Another sharp decline in the wild population came in the mid-1990s, when millions of horseshoe crabs were being caught and killed each year, mainly for bait in eel and whelk fisheries. That culling, in turn, threatened the food supply for shorebirds.

Since then, New Jersey has banned the harvest of horseshoe crabs altogether. In Delaware, only a certain number of males can be caught by licensed fishers. In South Carolina, horseshoe crabs can only be caught for the biomedical industry and they must be returned after blood is taken.

The latest assessment for the Atlantic horseshoe crab population, which extends from Maine down to Florida and across the Gulf of Mexico to the Yucatan Peninsula, shows that numbers for the five East Coast regions surveyed are either stable or increasing everywhere except for New York, according to a 2019 report.

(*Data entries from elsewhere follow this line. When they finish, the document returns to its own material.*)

theorem hyp_OpticalEngines :
    (let s := upOe {} (.linkDown .synthLock)
     s.memOk ∧ s.oeRuns 3 = true ∧ s.time.synthLocked = true ∧ (s.oe 3).locked = false ∧ (s.oe 3).nextRetry ≤ s.now ∧ 15 ∈ oePorts 3 ∧
      (s.port 15).state = .linkDown .synthLock ∧ ((after (.synthLock 3 25) s).port 15).state = .training) ∧
    (∀ st ∈ [PortState.settling, .linkDown .synthLock],
     let u := upOe {} .settling
     let s : State := { u with spetar := { u.spetar with ports := [(12, { state := st }), (13, { state := .active }), (14, { state := .active }), (15, { settledAt := 10 ^ 11 - 5000000 })] } }
     s.memOk ∧ (s.oe 3).locked = false ∧ s.unsettled 3 ≠ [] ∧ (s.port 15).state = .settling ∧ (s.port 15).settledAt + 5000000 ≤ s.now ∧
      ((∃ n ∈ oePorts 3, (s.port n).state = .linkDown .synthLock) ↔ st ≠ .settling)) ∧
    (let s := upIsland (.oe 3) {}
     s.memOk ∧ s.oeRuns 3 = false) ∧
    (let s := upIsland .fab {}
     s.memOk ∧ s.barAnswers .pf = true ∧ s.pfReaches .fab = false) ∧
    (let s := upOe { locked := true, retryAt := some (10 ^ 11), calRequested := true } .active
     s.memOk ∧ s.oeRuns 3 = true ∧ s.barAnswers .pf = true ∧ s.pfReaches .fab = true ∧ (1 : W32).getLsbD 0 = true ∧ 8 ≤ ((8 : Int) - (s.oe 3).lastCalTemp).natAbs ∧ 8 ≤ ((-8 : Int) - (s.oe 3).lastCalTemp).natAbs ∧
      (s.oe 3).retryAt.isSome = true ∧ (s.oe 3).retryAt = some (10 ^ 11) ∧ 10 ^ 11 ≤ s.now ∧ (s.oe 3).calRequested = true ∧ (s.oe 3).draining = none ∧
      (s.oe 3).calibrating = none ∧ (s.oe 3).locked = true ∧ (s.oe 3).calDeferred < 1000000) ∧
    (let s := upOe { locked := true } .active
     s.memOk ∧ (s.oe 3).retryAt = none ∧ (s.oe 3).draining = none ∧ (s.oe 3).calibrating = none ∧ (s.oe 3).locked = true ∧ (oePorts 3).any s.portActive = true) ∧
    (let s := upOe { locked := true, draining := some (10 ^ 11 - 100000) } .active
     s.memOk ∧ (s.oe 3).draining = some (10 ^ 11 - 100000) ∧ 10 ^ 11 - 100000 + 100000 ≤ s.now ∧ (s.port 15).state = .active ∧ s.pauseAcked 15 = true ∧
      (upPort { state := .active, queue := [.pause 15] }).pauseAcked 15 = false ∧
      ((after (.calibrationDrained 3) s).port 15).state = .calibrating) ∧
    (let s := upOe { locked := true, calibrating := some 0 } .calibrating
     s.memOk ∧ (s.oe 3).calibrating.isSome = true ∧ (s.port 14).state = .settling ∧ (s.port 15).state = .calibrating) := by decide +kernel

/-! ### The fabric -/

/-- The service state with window 255 of partition 0, open to partition 0 of the device itself, and fabric ID 0. -/
def upWindow : State := { up with spetar := { up.spetar with fid := some 0, windows := [(255, selfWindow)] } }

theorem hyp_FabricRows :
    (∀ v ∈ [0, 1], up.ready specFabRoutes cp0 (pk [v]) = true ∧ ended (.fabRoutes cp0 (pk [v])) up = some (.ok, [])) ∧
    (∀ v ∈ [0, 1], ∀ x ∈ [cp0, .mgmt 0], upFab.memOk ∧ upFab.ready specFabDiscover x (pk [v]) = true ∧ (upFab.port 0).peerPort.isSome = true ∧ (0 : Nat) < 16 ∧
      upFab.trellis.formed = [] ∧ ∀ y ∈ upFab.rounds.table, y.2.policy.fabric = false ∨ y.2.state.isAborted = true) ∧
    (let p := pk [255 + 0xF000000, 0, 0, 0, 4 * chunkBytes]
     up.memOk ∧ up.ready specWindowOpen q00 p = true ∧ Tab.find? up.spetar.windows (windowKey 0 (bits (p.word 0) 7 0)) = none ∧
      okThen ((up.atBody specWindowOpen q00 p).claim q00 (pair p.word 2) (pair p.word 4) true) (fun _ _ => true) = true ∧
      ended (.windowOpen q00 p) up = some (.ok, [])) ∧
    (upWindow.memOk ∧ upWindow.ready specWindowClose q00 (pk [255]) = true ∧ Tab.find? upWindow.spetar.windows (windowKey 0 ((pk [255]).word 0)) = some selfWindow ∧
      selfWindow.closing = none ∧ ended (.windowClose q00 (pk [255])) upWindow = some (.ok, [])) := by decide +kernel

theorem hyp_FabricRows_peer : (upFab.port 0).peerUdid = some peerUdid ∧ peerUdid ≠ udid ∧ upFab.canSend 1 = true :=
  ⟨rfl, peerUdid_ne, canSend_fab rfl rfl rfl rfl rfl⟩

/-- A write of four bytes into the last of the window; `d` is the device. -/
def rmaPk (d : Nat) : Packet := pk [d + 255 * 65536, 4, 65532, 0, lastByte - 3, 0]

theorem hyp_FabricRows_rma :
    (∀ s ∈ [upWindow, upFab], ∀ d ∈ [0, 1], s.memOk ∧
      s.ready specRmaWrite q00 (rmaPk d) = true ∧ s.ready specRmaAdd q00 (rmaPk d) = true ∧ s.ready specRmaRead q00 (rmaPk d) = true ∧
      okThen ((s.atBody specRmaWrite q00 (rmaPk d)).claim q00 (lastByte - 3) 4 false) (fun ps u =>
        okThen ((u.holding q00 (s.nextCmd q00) ps).readRange (srcPartByte q00) ps (lastByte - 3) 4) (fun _ _ => true)) = true ∧
      okThen ((s.atBody specRmaRead q00 (rmaPk d)).claim q00 (lastByte - 3) 4 true) (fun _ _ => true) = true) ∧
    upWindow.spetar.fid = some (bits ((rmaPk 0).word 0) 8 0) ∧ upFab.spetar.fid ≠ some (bits ((rmaPk 1).word 0) 8 0) ∧
    ended (.rmaWrite q00 (rmaPk 0)) upWindow = some (.ok, [0, 0]) ∧ ended (.rmaAdd q00 (rmaPk 0)) upWindow = some (.ok, [0, 0]) ∧
    ended (.rmaRead q00 (rmaPk 0)) upWindow = some (.ok, [0, 0]) := by decide +kernel

/-- A ROUND packet from device `a` to device `b`, the first on port 0, that has not expired. -/
def msgFrom (a b : Nat) : RoundIn := { via := via0 0, h := { type := .round, src := a, dst := b, expiry := 10 ^ 11 / 1024 + 1 } }

/-- From device 1 to device 0, and back. -/
def from1 : RoundIn := msgFrom 1 0
def from0 : RoundIn := msgFrom 0 1

/-- What `State.Comes` says, as a test. -/
def comes (s : State) (o : RoundIn) (m : RoundMsg) : Bool :=
  s.takes o.via (.message 0 o.h m) && s.spetar.fid == some o.h.dst && s.accepts && !s.expired o.h && s.seen o.h == .new

/-- What `State.Hears` says, as a test. -/
def hears (s : State) (o : RoundIn) (m : RoundMsg) : Bool := comes s o m && s.sameFrame o m

theorem comes_iff {s : State} {o : RoundIn} {m : RoundMsg} : comes s o m = true ↔ s.Comes o m := by
  simp only [comes, Bool.and_eq_true, beq_iff_eq, Bool.not_eq_true']
  exact ⟨fun ⟨⟨⟨⟨a, b⟩, c⟩, d⟩, e⟩ => ⟨a, b, c, d, e⟩, fun ⟨a, b, c, d, e⟩ => ⟨⟨⟨⟨a, b⟩, c⟩, d⟩, e⟩⟩

theorem hears_iff {s : State} {o : RoundIn} {m : RoundMsg} : hears s o m = true ↔ s.Hears o m := by
  rw [hears, Bool.and_eq_true, comes_iff]; rfl

/-- What `State.Finds` says, as a test. -/
def finds (s : State) (part : Nat) (id : W32) (n e : Nat) (r : Round) (o : Nat) : Bool :=
  s.msgRound part id == some e && s.round? e == some r && r.origin n == some o && !s.mirroring e

theorem finds_iff {s : State} {part : Nat} {id : W32} {n e : Nat} {r : Round} {o : Nat} : finds s part id n e r o = true ↔ s.Finds part id n e r o := by
  simp only [finds, Bool.and_eq_true, beq_iff_eq, Bool.not_eq_true']
  exact ⟨fun ⟨⟨⟨a, b⟩, c⟩, d⟩ => ⟨a, b, c, d⟩, fun ⟨a, b, c, d⟩ => ⟨⟨⟨a, b⟩, c⟩, d⟩⟩

/-- A packet for device 0 that has not expired. -/
def toMe (n : Nat) : FabHeader := { type := .write, src := 1, dst := 0, window := 255, psn := 7, expiry := 10 ^ 11 / 1024 + 1, offset := n }

/-- The service state with window 255 of partition 0 open to device 1, fabric ID 0 and qualified time. -/
def upTarget (w : Window) (applied : Tab (List Applied)) : State :=
  { upFab with spetar := { upFab.spetar with ports := [(0, { state := .active })], map := [], windows := [(255, w)], applied := applied } }

def peerWindow : Window := { selfWindow with peer := 1 }

theorem hyp_FabricTarget :
    (let s := upTarget peerWindow []
     let h := toMe 65532
     s.memOk ∧ s.takes (via0 0) (.packet none h [1, 2, 3, 4]) = true ∧ (s.port 0).state = .active ∧ (0 : W16) = (s.port 0).expected ∧
      (1 : W16) ≠ (s.port 0).expected ∧ (s.port 1).state ≠ .active ∧ s.inTransit { h with dst := 2 } = true ∧ s.spetar.fid = some h.dst ∧ s.accepts = true ∧ s.expired h = false ∧
      s.expired { h with expiry := 10 ^ 11 / 1024 } = true ∧ s.seen h = .new ∧
      s.windowFor h (fun w => w.write) h.offset 4 = some (0, peerWindow) ∧ s.windowFor h (fun w => w.write) h.offset 5 = none ∧
      s.windowFor h (fun w => w.add) h.offset 4 = some (0, peerWindow) ∧ s.windowFor h (fun w => w.add) h.offset 5 = none ∧
      okThen (s.readRange (partByte (some 0)) peerWindow.pages (peerWindow.addr h.offset) 4) (fun d _ => d == [0, 0, 0, 0]) = true ∧
      s.windowOwner h.window h.src h.srcPart = some (0, peerWindow) ∧ peerWindow.closing = none ∧ peerWindow.signal = true ∧ s.isCold 0 = h.cold ∧
      s.flrActive 0 = false ∧ s.mayWriteFence (h.offset % 4096) none = true ∧
      fenceAfter (s.fence (h.offset % 4096)) .add (BitVec.ofNat 64 (leNat (fit 8 [5]))) = some 5 ∧
      s.windowOwner h.window 2 h.srcPart = none ∧ okThen (s.serveRead h 4) (fun d _ => d == [0, 0, 0, 0]) = true ∧
      memByte (after (.write (via0 0) h [1, 2, 3, 4]) s).part.mem (512 * chunkBytes + 65535) = 4 ∧
      (after (.signal (via0 0) h [5]) s).fence 4092 = 5) ∧
    (let s := upTarget peerWindow [(1, [{ psn := 7, at_ := 10 ^ 11 - 2048000, status := 0 }])]
     s.memOk ∧ s.seen (toMe 0) = .kept 0) ∧
    (let s := upTarget peerWindow [(1, [{ psn := 7, at_ := 10 ^ 11 - 2048001, status := 0 }])]
     s.memOk ∧ s.seen (toMe 0) = .stale) ∧
    (let w : Window := { peerWindow with closing := some (10 ^ 11 - 2000000) }
     let s := upTarget w []
     s.memOk ∧ Tab.find? s.spetar.windows (windowKey 0 (255 : Fin 256).val) = some w ∧ 10 ^ 11 - 2000000 + 2000000 ≤ s.now ∧
      (after (.windowHandleFree 0 255) s).spetar.windows = []) := by decide +kernel

/-- A cable from local port 0 to a global port is MISCABLED (R564). -/
theorem hyp_FabricTarget_miscabled :
    let s : State := { upFab with spetar := { upFab.spetar with ports := [(0, { state := .active, peerUdid := some [], peerPort := some 15 })] } }
    s.memOk ∧ (s.port 0).state = .active ∧ (0 : W16) = (s.port 0).expected ∧ s.miscabled 0 = true := by decide +kernel

/-- Queue 0 of partition 0 waits for `n` packets from device 1; packet 5 is outstanding with purpose `w`. -/
def upSource (n : Nat) (w : ReqPurpose) (o : Outstanding) : State :=
  { upFab with
    q := { upFab.q with cmds := [cmdAt ((pk []).withOp 0x0504) (.executing (.remote n 0 0 none))] }
    spetar := { upFab.spetar with ports := [(0, { state := .active })], map := [], dests := [(1, { out := [(5, { o with purpose := w })] })] } }

def sent : Outstanding := { header := { type := .write, src := 0, dst := 1, psn := 5 }, payload := [1], bytes := 1, serial := 0, purpose := .data q00 0 }

theorem hyp_FabricSource :
    (∀ n ∈ [1, 2], (let s := upSource n (.data q00 0) sent
      s.memOk ∧ s.takes (via0 0) (.packet none { type := .ack, src := 1, dst := 0, offset := 5 } []) = true ∧ s.running .fab = true ∧
        s.spetar.fid = some 0 ∧ s.outstanding? 1 (5 % 2 ^ 32) = some sent ∧
        s.cmd? q00 0 = some (cmdAt ((pk []).withOp 0x0504) (.executing (.remote n 0 0 none))) ∧
        (cmdAt ((pk []).withOp 0x0504) (.executing (.remote n 0 0 none))).mirrored = none ∧
        (cmdAt ((pk []).withOp 0x0504) (.executing (.remote n 0 0 none))).pkt.header.signal = false ∧
        (∀ d ∈ s.q.cmds, d.src = q00 → d.chain ≠ .after 0) ∧ s.graft.waits = [])) ∧
    Status.ofCode Status.notPermitted.code = .notPermitted ∧
    (∀ n ∈ [4, 8], (let w : ReqPurpose := .read q00 0 [(0, 512 * chunkBytes)] 0 n
      let s := upSource 1 w sent
      s.memOk ∧ s.running .fab = true ∧ s.outstanding? 1 5 = some { sent with purpose := w } ∧ (∀ y ∈ sent.got, y.1 ≠ 0) ∧
        0 + ([1, 2, 3, 4] : Bytes).length ≤ n ∧ (gotBytes sent.got + 4 = n ↔ n = 4))) ∧
    (let o := { sent with retries := 6, firstSend := 10 ^ 11 - resendAt 6 }
     let s := upSource 1 (.data q00 0) o
     s.memOk ∧ s.outstanding? 1 5 = some o ∧ o.retries < 7 ∧ o.firstSend + resendAt o.retries ≤ s.now ∧ s.running .fab = true) ∧
    (let o := { sent with firstSend := 10 ^ 11 - 2040000 }
     let s := upSource 1 (.data q00 0) o
     s.memOk ∧ s.outstanding? 1 5 = some o ∧ o.firstSend + 2040000 ≤ s.now) ∧
    (up.trellis.nextKeepalive ≤ up.now ∧ up.running .fab = true ∧ up.waitedOn = []) ∧
    (upFab.memOk ∧ upFab.running .fab = true ∧ (upFab.port 0).state = .active) := by decide +kernel

theorem fit_length (n : Nat) (b : Bytes) : (fit n b).length = n := by
  simp only [fit, zeros, List.length_append, List.length_take, List.length_replicate]
  omega

theorem udid_ne_nil : udid ≠ [] := fun h => by
  have l := fit_length 16 Config.udid
  rw [show fit 16 Config.udid = [] from h] at l
  exact absurd l (by decide)

theorem peerUdid_ne_nil : peerUdid ≠ [] := by
  unfold peerUdid
  split <;> decide

/-- A record heard from a device that names no port. -/
def heardRec : DevRec := { udid := [], fidReq := none, fid := none, ports := [] }

theorem hyp_FabricSource_discover :
    (let s : State := { upHear with spetar := { upHear.spetar with seen := [[]], map := [heardRec], discoveredAt := some (10 ^ 11 - 19999999) } }
     s.memOk ∧ s.takes (via0 0) (.flood 0 { type := .discover, src := 0, dst := 0 } heardRec) = true ∧ s.lateCopy heardRec = true ∧
      ({ s with spetar := { s.spetar with discoveredAt := some (10 ^ 11 - 20000000) } } : State).lateCopy heardRec = false) ∧
    (let s : State := { upFab with spetar := { upFab.spetar with discovering := some false } }
     s.memOk ∧ s.running .fab = true ∧ s.takes (via0 0) (.flood 0 { type := .linkState, src := 0, dst := 0 } heardRec) = true ∧
      s.spetar.discovering.isSome = true ∧ s.spetar.seen.contains heardRec.udid = false ∧
      ({ s with spetar := { s.spetar with seen := [[]] } } : State).spetar.seen.contains heardRec.udid = true) ∧
    heardRec.udid ≠ udid ∧ devByUdid upFab.spetar.map peerRec.udid = some peerRec ∧ devByUdid upFab.spetar.map heardRec.udid ≠ some heardRec ∧ peerRec.udid ≠ udid := by
  refine ⟨by decide +kernel, by decide +kernel, fun h => udid_ne_nil h.symm, ?_, ?_, peerUdid_ne⟩
  · simp [devByUdid, upFab, peerRec]
  · simp [devByUdid, upFab, peerRec, heardRec, peerUdid_ne_nil]

/-- A record heard from a device whose port names another that is not heard yet: the flood is not closed. -/
def openRec : DevRec := { udid := [1], fidReq := none, fid := none, ports := [(0, [], 0)], active := [0] }

theorem hyp_FabricSource_open :
    let s : State := { upFab with spetar := { upFab.spetar with discovering := some false, map := [] } }
    let h : FabHeader := { type := .discover, src := 0, dst := 0 }
    let y := s.tookFrame (via0 0) (.flood 0 h openRec)
    let heard : State := { y with spetar := { y.spetar with seen := s.spetar.seen ++ [openRec.udid], map := openRec :: s.spetar.map.filter (fun x => x.udid != openRec.udid) } }
    openRec.udid ≠ udid ∧ s.spetar.seen.contains openRec.udid = false ∧ (heard.flood h openRec).floodClosed = false := by
  intro s h y heard
  refine ⟨fun h => ?_, rfl, ?_⟩
  · have l := congrArg List.length h
    rw [show udid.length = 16 from fit_length 16 Config.udid] at l
    exact absurd l (by decide)
  · have k := (flood_kept heard h openRec).1
    have m : (heard.flood h openRec).spetar.map = [openRec] := by rw [k]; rfl
    have g : (heard.flood h openRec).spetar.seen = [[1]] := by rw [k]; rfl
    have n1 : (([] : Bytes) == udid) = false := beq_eq_false_iff_ne.mpr udid_ne_nil.symm
    unfold State.floodClosed
    rw [m, g]
    simp [openRec, n1]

Those estimates show there are about 25 million to 30 million adult horseshoe crabs in the Delaware Bay alone.

That supports what Gauvry is seeing on the beach. He wonders whether people still want to help the populations grow, or whether interest is waning because the numbers of crabs seem to be increasing.

Switching to a synthetic product may not make a huge impact on the horseshoe crab population, Burgenson says.

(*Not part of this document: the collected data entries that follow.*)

-- ==== Sys2Proof/Syntax.lean ====
section
/-! DEFINITION. The commands the block takes: one constructor for each row of the table of operations and events,
with what the event carries as its operands (the table gives no bits; log entry 3). -/

namespace Sys2Proof

/-- The management paths, in their fixed order (R69, R74). -/
inductive Path where
  | p43 | usb | tun0 | tun1
deriving DecidableEq, Repr

/-- The path's number: the order of R74. -/
def Path.idx : Path → Nat
  | .p43 => 0 | .usb => 1 | .tun0 => 2 | .tun1 => 3

/-- Fabric ports and positions F0-F19 (R97). -/
abbrev FabPort := Fin 20
/-- Ports P0-P19 (R14). -/
abbrev Port := Fin 20
/-- Type-C ports P0-P7, which can carry the Canopy link (R14). -/
abbrev CanPort := Fin 8
/-- Crown ports P0 and P1. -/
abbrev Crown := Fin 2
/-- Tunnels TUN0-TUN255. -/
abbrev Tun := Fin 256
/-- Lane cells LC0-LC31. -/
abbrev LaneCell := Fin 32
/-- Buffer cells BC0-BC79. -/
abbrev BufCell := Fin 80
/-- Display pipes D0-D3. -/
abbrev Pipe := Fin 4
/-- Time bases TB0-TB3. -/
abbrev TimeBase := Fin 4
/-- Event pins EVT_0-EVT_7. -/
abbrev EvtPin := Fin 8
/-- Groves G0-G7 and, as 8, GF. -/
abbrev Grove := Fin 9
/-- Ports of the USB 2.0 tree, n = 7h + p - 1 (R352). -/
abbrev TreePort := Fin 35
/-- Power channels PC0-PC9. -/
abbrev Channel := Fin 10

/-- The clocks whose failure the monitor declares (R18, R19). -/
inductive Clock where
  | ref | sys | fab | mem | time | usb | key | standby
  | pix (d : Pipe)
deriving DecidableEq, Repr

/-- What a vendor request names: an address or offset, and its wLength (R78). -/
structure Span where
  addr : Word
  wlen : Nat
deriving DecidableEq, Repr

/-- What comes in an I2C transfer to a 7-bit address (R83). -/
structure I2c (α : Type) where
  dev : BitVec 7
  val : α
deriving DecidableEq, Repr

/-- COUNT and ADDR of a management message (R81). -/
structure MgmtRange where
  count : Byte
  addr : Word
deriving DecidableEq, Repr

/-- What the receiver sees of a codeword (R211, R220, R229): that it cannot be corrected, that it follows another such one at once, and that a
unit overlaps it. -/
structure Codeword where
  fec : Bool
  next : Bool
  hits : Bool
deriving DecidableEq, Repr

/-- SEQ and TB of a link-time message (R221). -/
structure XchTag where
  seq : Fin 64
  tb : TimeBase
deriving DecidableEq, Repr

/-- What ends delineation on a port: a word, or none where the link words are lost (R214, R229). -/
structure LostWord where
  port : CanPort
  w : Option Word
deriving DecidableEq, Repr

/-- The lanes on which a standard's own recovery leaves a port (R263). -/
structure Recovery where
  port : Port
  lanes : Fin 8
deriving DecidableEq, Repr

/-- One request that a partner's capabilities raise (R93, R111, R112): its kind and index; for a DisplayPort stream
the pixels per second, bits per pixel times 16 and secondary-data rate of the mode requested, whether it arrives
compressed and whether the sink takes DSC. -/
structure PReq where
  kind : Nat
  index : Nat
  pixRate : Nat := 0
  bpp16 : Nat := 0
  sdpRate : Nat := 0
  dscIn : Bool := false
  dscOk : Bool := false
deriving DecidableEq, Repr

/-- One tunnel pair of a cascade child, from its capability-change report (R99, R243). -/
structure ChildPair where
  k : Nat
  cls : Nat
  floorD : Nat
  ceilD : Nat
  floorU : Nat
  ceilU : Nat
deriving DecidableEq, Repr

/-- A partner as the capability exchange reports it: the personality it can take (mask of the branch modes of R38, or
the code of ADP_STAT.PERS), what its link runs at, the payload rates of the port's transmit and receive in Mb/s (of a USB4 link that
comes up: its raw rates), its requests, a cascade child's pairs and number of hubs, its identity, and a PCIe link's negotiated
Max_Payload_Size. -/
structure Partner where
  supports : Nat
  pers : Nat
  rate : Nat
  width : Nat
  speed : Nat
  txMbps : Nat
  rxMbps : Nat
  usb4 : Bool := false
  reqs : List PReq := []
  children : List ChildPair := []
  hubs : Nat := 0
  ident : Nat := 0
  mps : Nat := 512
deriving DecidableEq, Repr

/-- The tunnel-table parameter words of R123 other than TT_LIMIT. -/
inductive TtParam where
  | shape | meter | cbs | pbs
deriving DecidableEq, Repr

/-- One DisplayPort link-training attempt (R313): the rate and lanes tried, and whether it succeeded. -/
structure DpTry where
  rate : Nat
  lanes : Nat
  ok : Bool
deriving DecidableEq, Repr

/-- A read error of one fuse word during a load attempt (R410): the word and what is read in its place. -/
structure FuseErr where
  word : Nat
  value : Word
deriving DecidableEq, Repr

/-- What the CC pins and the cable show at an attach (R445, R446): the partner's current advertisement, the cable's
rating, whether the partner is USB PD capable, and the modes it supports (a mask by the branch mode numbers of R38). -/
structure CcInfo where
  supports : Nat := 0
  rp : Nat
  cable5A : Bool
  cableEpr : Bool
  vconnNeeded : Bool
  pd : Bool
deriving DecidableEq, Repr

/-- A participant of a power-state request (R432). -/
abbrev Participant := Fin 19

/-- A participant's answer (R432): accept, defer by milliseconds, or refuse with a reason. -/
inductive Answer where
  | accept
  | defer (n : Nat)
  | refuse (reason : Nat)
deriving DecidableEq, Repr

/-- The wake sources by number (R436). -/
abbrev WakeSrc := Fin 8

/-- The crown port a button belongs to. -/
abbrev BtnPort := Fin 2

/-- The reset sources that stay asserted until they release (R416). -/
inductive ResetSrc where
  | por | brownOut | resetN | thermal | warmN
deriving DecidableEq, Repr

Right now, only 15 percent of the crabs that are bled for biomedical purposes die, according to the highest estimate.

During that process, Burgenson said a few tablespoons of blood are taken from each crab, which is then marked and returned to the sea. The industry bleeds about 600,000, and he says the death rate is likely closer to 3 percent.

Far more horseshoe crabs — about 500,000 each year — are harvested and killed for bait.

The idea of using a synthetic product instead of real blood also carries weight not only with those who don’t want to harm the crabs, but also those who fear potential losses in a disaster such as a storm or an oil spill.

Having a synthetic product ensures that biomedical companies aren’t left without the product in an emergency.

“So you’re not looking at another Hurricane Hugo coming in and taking out Charleston, another Superstorm Sandy taking out the Mid-Atlantic, or another hurricane taking out our competition on Cape Cod,” Burgenson said.

It’s not only the loss of the crabs that worries some people. The handful of laboratories that extract the blood are all located near waterways where the crabs congregate up and down the coast, but none are in Delaware. Lonza’s closest is in Maryland.

With rising seas and the threat of intensifying storms exacerbated by climate change, some in the industry are concerned about what would happen to the blood supply chain if a major hurricane hit those areas and took the labs offline.

The Trump administration’s support for expanding energy exploration along America’s coastlines is another threat Burgenson pointed to while talking about the need for a synthetic choice.

“And where do horseshoe crabs live? In the water along the shore,” Burgenson said. “Our little horseshoe crabs on the coasts are responsible for the health of the world.”